A genome-wide association study reveals variants in ARL15 that influence adiponectin levels.
Richards JB., Waterworth D., O'Rahilly S., Hivert MF., Loos RJF., Perry JRB., Tanaka T., Timpson NJ., Semple RK., Soranzo N., Song K., Rocha N., Grundberg E., Dupuis J., Florez JC., Langenberg C., Prokopenko I., Saxena R., Sladek R., Aulchenko Y., Evans D., Waeber G., Erdmann J., Burnett MS., Sattar N., Devaney J., Willenborg C., Hingorani A., Witteman JCM., Vollenweider P., Glaser B., Hengstenberg C., Ferrucci L., Melzer D., Stark K., Deanfield J., Winogradow J., Grassl M., Hall AS., Egan JM., Thompson JR., Ricketts SL., König IR., Reinhard W., Grundy S., Wichmann HE., Barter P., Mahley R., Kesaniemi YA., Rader DJ., Reilly MP., Epstein SE., Stewart AFR., Van Duijn CM., Schunkert H., Burling K., Deloukas P., Pastinen T., Samani NJ., McPherson R., Davey Smith G., Frayling TM., Wareham NJ., Meigs JB., Mooser V., Spector TD.

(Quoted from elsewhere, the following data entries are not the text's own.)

/-- The required area of each page of a step, chosen one after another, each choice seeing the space that earlier
ones take (R229). -/
def planAreas (s : State) (p : Nat) :
    List Need → List (Nat × Nat) → List (Need × Nat) → List (Need × Option Nat)
  | [], _, _ => []
  | n :: t, free, chosen =>
    let same := chosen.find? fun c => c.1.layer == n.layer && c.1.kv == n.kv && c.1.firstPos / 1024 == n.firstPos / 1024
    let area := match same with
      | some c => some c.2
      | none => match s.spanArea p n with
        | some a => some a
        | none => bestArea free
    match area with
    | some a => (n, some a) :: planAreas s p t (free.map fun f => if f.1 = a then (a, f.2 - n.size) else f)
        ((n, a) :: chosen)
    | none => (n, none) :: planAreas s p t free chosen

/-! Dropping (R231 to R240). -/

/-- The kindling record bytes are well formed and hold the span (R239, R240), whatever the copies. -/
def krecOk (bs : List Byte) (seq span : Nat) : Bool :=
  let ts := leAt bs 6 2
  leAt bs 0 1 == 0xCB && leAt bs 1 1 == 1 && decide (leAt bs 2 1 < 2) && leAt bs 3 1 == 0 && leAt bs 4 2 == span &&
  decide (span < 4096 ∧ 1 ≤ ts ∧ ts ≤ 1024) && leAt bs 8 8 == seq && leAt bs 22 2 == 0 && zerosAt bs 32 224 &&
  leAt bs 24 8 == crc64 (sliceB bs 256 (4 * ts)) &&
  ((List.range 1024).all fun t => byteAt bs (256 + 4 * t + 3) == 0) && zerosAt bs (256 + 4 * ts) (4 * (1024 - ts))

/-- The three-copy rule of R240 by its holders. -/
def krecCopies (bs : List Byte) (node : Nat) : Bool :=
  let a := leAt bs 16 2
  let b := leAt bs 18 2
  let c := leAt bs 20 2
  a != 0 && b != 0 && c != 0 && a != b && a != c && b != c && (a == node || b == node || c == node)

/-- Where the local store of a partition would hold the record of a unit: none when it names no store (R240). -/
def State.recordAddr (s : State) (p seq span : Nat) : Option Nat :=
  let klg := s.reg 0 (Reg.PR_KLG + 4 * p)
  let o := s.obj p (getF klg 0 10)
  let n := objSize o / 4352
  if !getB klg 31 || !objOk o || objKind o != 2 || !s.mapped (objBase o) (objSize o) ||
      !s.owned p (objBase o) (objSize o) || n == 0 then none
  else some (objBase o + 4352 * ((crc64 (leBytes 8 seq) + span) % n))

/-- The bytes of a record that the node reads at an address. What a far store holds lies with the host or another node,
so its bytes are free values, those of the `k`-th record from the state's next (log entry 1). -/
def State.recordBytes (s : State) (a k : Nat) : List Byte :=
  if tierOf a = some .far then (List.range 4352).map fun i => Config.freeValue 8 (s.draws + 4352 * k + i) else s.bytes a 4352

/-- The local kindling record of a unit, when it is valid: its fields, its key, its CRC, and the three-copy rule, which a
far store meets by FLAGS.FAR too (R240). -/
def State.localRecord (s : State) (p seq span k : Nat) : Option (List Byte) :=
  match s.recordAddr p seq span with
  | none => none
  | some a =>
    let bs := s.recordBytes a k
    let far := tierOf a == some .far
    if !(!far && s.hasUE a 4352) && krecOk bs seq span && (krecCopies bs s.nodeId || (far && leAt bs 2 1 % 2 == 1)) then
      some bs
    else none

/-- A unit has a valid local record with the number of tokens that `full` asks for. -/
def State.recordValid (s : State) (p seq span k : Nat) (full : Bool) : Bool :=
  match s.localRecord p seq span k with
  | some bs => !full || leAt bs 6 2 == 1024
  | none => false

/-- A record is read at its address: its latent errors are met, and through a host window the read goes out to the host
(R49, R240). -/
def State.recordRead (s : State) (p seq span : Nat) : State :=
  match s.recordAddr p seq span with
  | none => s
  | some a =>
    if tierOf a = some .far then
      let k := (a - 0x100000000000) / 2 ^ 36
      let e := (s.farEntry k).val
      let s : State := { s with draws := s.draws + 4352 }
      if farKind e = 1 then s.emit (.hostRead (vfOf p) (getF e 64 64 + (a - 0x100000000000) % 2 ^ 36) 4352) else s
    else (s.opens a 4352).scanned a 4352

/-- The live slots of a unit (R231). -/
def State.unitSlots (s : State) (p seq span : Nat) : List Slot :=
  s.slots.filter fun x => x.part == p && x.seq == seq && x.firstPos / 1024 == span &&
    (x.use == .live || x.use == .old)

/-- Heat record of a unit. -/
def State.heatOf (s : State) (p seq span : Nat) : Heat :=
  (s.heat.find? fun h => h.part == p && h.seq == seq && h.span == span).getD ⟨p, seq, span, 0, 0, none⟩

The adipocyte-derived protein adiponectin is highly heritable and inversely associated with risk of type 2 diabetes mellitus (T2D) and coronary heart disease (CHD). We meta-analyzed 3 genome-wide association studies for circulating adiponectin levels (n = 8,531) and sought validation of the lead single nucleotide polymorphisms (SNPs) in 5 additional cohorts (n = 6,202). Five SNPs were genome-wide significant in their relationship with adiponectin (P < or =5x10(-8)). We then tested whether these 5 SNPs were associated with risk of T2D and CHD using a Bonferroni-corrected threshold of P < or =0.011 to declare statistical significance for these disease associations. SNPs at the adiponectin-encoding ADIPOQ locus demonstrated the strongest associations with adiponectin levels (P-combined = 9.2x10(-19) for lead SNP, rs266717, n = 14,733). A novel variant in the ARL15 (ADP-ribosylation factor-like 15) gene was associated with lower circulating levels of adiponectin (rs4311394-G, P-combined = 2.9x10(-8), n = 14,733). This same risk allele at ARL15 was also associated with a higher risk of CHD (odds ratio [OR] = 1.12, P = 8.5x10(-6), n = 22,421) more nominally, an increased risk of T2D (OR = 1.11, P = 3.2x10(-3), n = 10,128), and several metabolic traits. Expression studies in humans indicated that ARL15 is well-expressed in skeletal muscle. These findings identify a novel protein, ARL15, which influences circulating adiponectin levels and may impact upon CHD risk.